Part V of our Series on Visiting and Remembering
In our last post, we discovered that God visits those in need around us…through us! This is key for us to understand Visiting and Remembering. It is not that God visited us, so we should visit others. It is that God visits others, through us. Peter’s visit to Cornelius is instructive for us, here.
But note something else that’s really significant about the way the Bible looks at our visitation. When Jesus’ brother James later describes Peter’s visit to Cornelius, he doesn’t describe it as Peter’s visit to Cornelius but as God’s visit to the Gentiles:
And all the assembly fell silent, and they listened to Barnabas and Paul as they related what signs and wonders God had done through them among the Gentiles. After they finished speaking, James replied, “Brothers, listen to me. Simeon has related how God first visited the Gentiles, to take from them a people for his name. (Acts 15:12–14, ESV)
God continues to visit orphans and widows in their distress, often sending as his ambassadors those he has also redeemed from their distress. James says this is one of the two marks of authentic faith:
Religion that God our Father accepts as pure and faultless is this: to look after orphans and widows in their distress and to keep oneself from being polluted by the world. (James 1:27)

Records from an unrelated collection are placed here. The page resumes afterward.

-- ==== Sys2Proof/Safety.lean ====
section
/-! DEFINITION. The terms the statements use: what a state in order is (the invariants), when the upstream port takes
a transaction at once and what it is then, and the values some rules give. -/

namespace Sys2Proof.Machine

open Sys2Proof Sys2Proof.Config

/-! ## Invariants -/

/-- Every store holds no more than its places: R96, R110, R126, R128, R162. -/
abbrev State.withinCapacity (s : State) : Prop :=
  s.port.passThrough.length ≤ passThroughDepth ∧ s.port.inFlight.length ≤ inFlightDepth ∧
    s.holds.length ≤ holdPlaces ∧ s.verify.queue.length ≤ verifyDepth ∧ s.verify.outstanding ≤ verifyOutstandingMax ∧
    s.report.buffer.length ≤ recordBufferDepth

/-- The port has accepted from the link what it may (R122). -/
abbrev State.linkSettled (s : State) : Prop := s.link = [] ∨ s.accepts = false

/-- No two outstanding transactions, in the Hold Queue or the pass-through queue, share initiator and tag (R96, R123). -/
abbrev State.tagsDistinct (s : State) : Prop :=
  (s.holds.map (fun h => (h.read.initiator, h.read.tag)) ++
    s.port.passThrough.map (fun e => (e.initiator, e.tag))).Nodup

/-- No read entry, no acceptance and no grant is due: what happens next happens at once (R100, R122, R129). -/
abbrev State.nothingDue (s : State) : Prop :=
  s.linkSettled ∧ s.grantee = none ∧ (s.releasedWaits = false ∨ s.passThroughFree = false)

/-- Two runs of the pool do not meet. -/
def runsApart (a m b n : Nat) : Prop := a + m ≤ b ∨ b + n ≤ a

/-- The pool offsets a load has found give its rings runs inside the pool, no two of which meet, and group sizes in 1..16
(R7, R147, R150). -/
def Load.verdictSound (l : Load) : Prop :=
  ∀ r : RingId, ∀ o : Nat, l.verdict[r] = some o →
    o + berthCountOf l.image r ≤ poolSize ∧ 1 ≤ (ringProfileOf l.image r).groupSize ∧
      (ringProfileOf l.image r).groupSize ≤ 16 ∧
      ∀ q : RingId, ∀ x : Nat, q ≠ r → l.verdict[q] = some x →
        runsApart o (berthCountOf l.image r) x (berthCountOf l.image q)

/-- A load in progress has given no offsets before its result, and sound ones after it. -/
def Load.sound (l : Load) : Prop := (l.result = none → l.verdict = noOffsets) ∧ l.verdictSound

/-- The ring has a window. -/
abbrev State.isValid (s : State) (r : RingId) : Prop := s.rings[r].validity = .valid

/-- The ring's run of the pool lies inside it, and its group size is one that a profile may give (R7, R147). -/
abbrev State.ringSound (s : State) (r : RingId) : Prop :=
  s.rings[r].poolBase + s.rings[r].profile.berthCount ≤ poolSize ∧ 1 ≤ s.rings[r].profile.groupSize ∧
    s.rings[r].profile.groupSize ≤ 16

/-- The runs of the valid rings lie inside the pool and do not meet, their group sizes lie in 1..16, and a load in progress
will keep it so (R7, R147). -/
def State.runsSound (s : State) : Prop :=
  (∀ r : RingId, s.isValid r → s.ringSound r) ∧
    (∀ r q : RingId, q ≠ r → s.isValid r → s.isValid q →
      runsApart s.rings[r].poolBase s.rings[r].profile.berthCount s.rings[q].poolBase s.rings[q].profile.berthCount) ∧
    ∀ l : Load, s.control.load = some l → l.sound

/-- A FILLING berth of a valid ring is the current berth of an ACTIVE ring that is not in HUNT (R1, R10, R29). -/
def State.fillingIsCurrent (s : State) : Prop :=
  ∀ r : RingId, ∀ i : Nat, s.isValid r → i < s.rings[r].profile.berthCount → (s.ringBerth r i).state = .filling →
    s.rings[r].tracking.current = some i ∧ s.rings[r].opState = .active ∧ s.rings[r].tracking.align ≠ .hunt

/-! ## Arrivals -/

/-- The port takes a transaction presented now at once: nothing waits before it, acceptance is open (R122), and no grant is
due before it (R129). -/
abbrev State.portOpen (s : State) : Prop := s.link = [] ∧ s.accepts = true ∧ s.grantee = none

/-- A write is taken at its presentation, is of good form (R123), and carries as many bytes as its length says. -/
abbrev State.takesForm (s : State) (w : WriteTx) : Prop :=
  s.portOpen ∧ s.malformed w.initiator w.tag w.address w.length = false ∧ w.data.length = w.length

/-- A write is taken that WEN does not refuse, WEN being high or the write touching nothing that it guards: it is judged by
what its area's owner makes of it (R134). -/
abbrev State.takesWrite (s : State) (w : WriteTx) : Prop :=
  s.takesForm w ∧ (s.pins.wen = true ∨ s.wenGuards (s.classify w.address) w = false)

/-- A read is taken at its presentation and is of good form. -/
abbrev State.takesRead (s : State) (t : ReadTx) : Prop :=
  s.portOpen ∧ s.malformed t.initiator t.tag t.address t.length = false

/-- The area is a berth of a ring's window. -/
def Area.isBerth (r : RingId) (index : Nat) : Area → Bool
  | .window q i _ => q == r && i == index
  | .control _ => false
  | .reportRing => false
  | .range _ => false
  | .plain => false

/-- A judged read of this berth is taken: the ring is ACTIVE or FAULT_HELD and the reader is the attached consumer of
slot k (R89). -/
abbrev State.takesJudgedRead (s : State) (t : ReadTx) (r : RingId) (index : Nat) (k : SlotId) : Prop :=
  s.takesRead t ∧ (s.classify t.address).isBerth r index = true ∧ s.rings[r].profile.isProducer t.initiator = false ∧
    s.rings[r].attachedSlot t.initiator = some k

/-- A read of this area is one that the roster does not judge (R89). -/
def State.unjudged (s : State) (t : ReadTx) : Area → Bool
  | .window r _ _ =>
    s.rings[r].opState == .disabled || s.rings[r].profile.isProducer t.initiator ||
      (s.rings[r].attachedSlot t.initiator).isNone
  | .control _ => true
  | .reportRing => true
  | .range _ => true
  | .plain => true

/-- A write of a producer of an ACTIVE ring is taken and falls at this offset of this berth, which the other producer is
not filling (R13, R18). -/
abbrev State.takesProducerWrite (s : State) (w : WriteTx) (r : RingId) (index offset : Nat) : Prop :=
  s.takesWrite w ∧ s.classify w.address = .window r index offset ∧ s.rings[r].opState = .active ∧
    s.rings[r].profile.isProducer w.initiator = true ∧ s.claimConflict r index w = false

/-- A write into the control block is taken that WEN does not refuse. -/
abbrev State.takesControlWrite (s : State) (w : WriteTx) (offset : Nat) : Prop :=
  s.takesWrite w ∧ s.classify w.address = .control offset

/-- A write reaches the command unit as the command with this opcode: it begins at the command word and touches no other
word of the control block, its writer may give commands, and the unit is not BUSY (R146, R158). -/
abbrev State.takesCommand (s : State) (w : WriteTx) (opcode : Byte) : Prop :=
  s.takesControlWrite w 0x300 ∧ w.length ≤ 8 ∧ s.mayControl w.initiator = true ∧ s.control.unit ≠ .busy ∧
    (commandOf 0x300 w).opcode = opcode

/-- A ring command for a ring with a window reaches the command unit, with a profile in force (R158). -/
abbrev State.takesRingCommand (s : State) (w : WriteTx) (opcode : Byte) (r : RingId) : Prop :=
  s.takesCommand w opcode ∧ (commandOf 0x300 w).ring = ringField r ∧ s.control.device.isSome = true ∧
    s.rings[r].validity = .valid

/-- What every command's write does beside the command's outcome: it goes on to memory, and the load attention flag is
cleared (R155, R158). -/
def State.commanded (w : WriteTx) (s : State) : State :=
  (s.passWrite none w).modControl fun u => { u with attention := false }

/-- The COMMAND_DONE record of a command (R158). -/
def commandDone (w : WriteTx) (ring opcode : Byte) : Record :=
  { kind := .commandDone, ring := ring, initiator := initiatorField w.initiator
    extra := ((commandOf 0x300 w).slot ++ opcode).setWidth 32 }

/-! ## Values the rules give -/

/-- The quiet timer after a tracked write (R37). -/
def State.quietTimerAfter (s : State) (r : RingId) : Option Word :=
  if s.rings[r].quietRuns then some (s.timeBase.now + BitVec.ofNat 32 (s.rings[r].profile.quietLimit.toNat * 1000))
  else s.rings[r].tracking.quietTimer

/-- What a clear leaves of ring r: every berth FREE with its generation advanced and every other berth as it was, no entry and
no job of the ring, its entries answered NOT_READY in arrival order, the other rings' jobs in their order, of which one that
comes to the head begins its first try, occupancy 0, counters as they were (R5, R112, R119). -/
def State.clearedTo (s : State) (r : RingId) (t : State) : Prop :=
  (∀ i : Nat, i < s.rings[r].profile.berthCount →
      t.ringBerth r i = Berth.free ((s.ringBerth r i).generation + 1)) ∧
    t.holds = s.holds.filter (fun h => h.ring != r) ∧
    t.responses = s.responses ++ (s.holds.filter fun h => h.ring == r).map
      (fun h => ⟨h.read.initiator, h.read.tag, .notReady, []⟩) ∧
    (∀ p : Nat, (∀ i : Nat, i < s.rings[r].profile.berthCount → p ≠ s.poolIndex r i) → t.berth p = s.berth p) ∧
    (∀ (j : VerifyJob) (rest : List VerifyJob), s.verify.queue.filter (·.ring != r) = j :: rest → j.phase = .waiting →
      t.verify = { s.verify with
        queue := { j with tries := j.tries + 1, phase := .reading } :: rest
        cursor := 0, check := crcInit, tail := emptyTail }) ∧
    ((∀ j, (s.verify.queue.filter (·.ring != r)).head? = some j → j.phase ≠ .waiting) →
      t.verify = { s.verify with queue := s.verify.queue.filter (·.ring != r) }) ∧
    t.rings[r].occupancy = 0 ∧ t.rings[r].tailCapture = emptyTail ∧
    (∀ k : SlotId, t.rings[r].roster[k].cursor = none ∧ t.rings[r].roster[k].lapped = false) ∧
    t.counters = s.counters ∧ (∀ q : RingId, q ≠ r → t.rings[q] = s.rings[q])

/-- A berth after a start write of good lead, before a seal: the values a claim gives it, and what the write itself adds
(R41). -/
def startedBerth (w : WriteTx) (l : Lead) (generation : BitVec 8) : Berth where
  state := .filling
  generation := generation
  seq := some l.seq
  claimant := some w.initiator
  fillCursor := w.length
  payload := some l.payload
  code := some l.code
  mark := some l.mark
  check := crcFeed crcInit (bytesBelow (payloadEnd l.payload) 0 w.data)
  outstanding := 1
  damage := none
  pendingSet := 0

/-- The entry that a passed write takes. -/
def writeEntry (w : WriteTx) (tracked : Option TrackTag) : PassEntry :=
  ⟨w.initiator, w.tag, w.address, w.length, .write w.data tracked, false⟩

/-- The entry that a passed read takes. -/
def readEntry (t : ReadTx) (outcome : ReadOutcome) : PassEntry :=
  ⟨t.initiator, t.tag, t.address, t.length, .read outcome, false⟩

/-- What a berth of ring record `g` is once it has become READY or DAMAGED (`x`) and its pending set is formed: FREE when
the set is formed empty (R40, R64, R86). -/
def RingRecord.published (g : RingRecord) (x : BerthState) (b : Berth) : Berth :=
  if g.pendingFor (seqField b) = 0 then Berth.free b.generation
  else { b with state := x, pendingSet := g.pendingFor (seqField b) }

/-- The BERTH_DAMAGED record of a berth that is damaged (R40). -/
def damagedRecord (r : RingId) (index : Nat) (cause : DamageCause) (b : Berth) : Record :=
  { kind := .berthDamaged, ring := ringField r, berth := berthField index, seq := seqField b
    initiator := claimantField b, detail := cause.code }

/-- The state in which an abandonment of ring r's current berth has raised its record, if that berth is FILLING. -/
def State.abandonReported (s : State) (r : RingId) : State :=
  match s.fillingCurrent r with
  | some i => s.raise (damagedRecord r i ((s.ringBerth r i).damage.getD .abandoned) (s.ringBerth r i))
  | none => s

/-- The responses of entries that end without data (R103). -/
def notReadyResponses (ended : List HoldPlace) : List Response :=
  ended.map fun h => ⟨h.read.initiator, h.read.tag, .notReady, []⟩

/-- The pool record is ring r's current berth, and it is FILLING: a loss of lock or a fault hold abandons it. -/
def State.abandons (s : State) (r : RingId) (p : Nat) : Bool := (s.fillingCurrent r).any fun i => p == s.poolIndex r i

/-- The pool record is a STAGED berth of ring r: a loss of lock or a fault hold publishes it. -/
def State.publishes (s : State) (r : RingId) (p : Nat) : Bool :=
  (s.berth p).state == .staged && (s.berthIndices r).any fun i => p == s.poolIndex r i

Biblically, the word “orphan” is broadly defined. The Greek orphanas can mean not only those without a parent but also those without a teacher.
Jesus uses the word that way when on the night before his death, he promises ongoing visitation to his disciples, saying, “I will not leave you as orphans; I will come to you” (John 14:18).
And when prisoners are beyond our reach as his ambassadors, he calls upon us to change the way we think and live so that we will never forget what they are experiencing:
Remember the prisoners as if chained with them—those who are mistreated—since you yourselves are in the body also. (Hebrews 13:3, NKJV)
Scripture portrays God as always making good on his pledge to visit those who invite his presence either by their word or their distress.
He visits through his messengers at present, but the Bible affirms that he will once again return in person.
Live such good lives among the pagans that, though they accuse you of doing wrong, they may see your good deeds and glorify God on the day he visits us. (1 Peter 2:12)
Daily we are mindful that he will return. He will not leave us. He will visit us again—here, on what C.S. Lewis called The Visited Planet. That is our distinction in the galaxy: not just that we have air and water and carbon-based life forms. But that this is the place where God visited—and where he will visit again.
That’s what we affirm every when we join together to in saying this great mystery of our faith:
Christ has died.
Christ is risen.
Christ will come again.
Who did God send to you in your time of distress?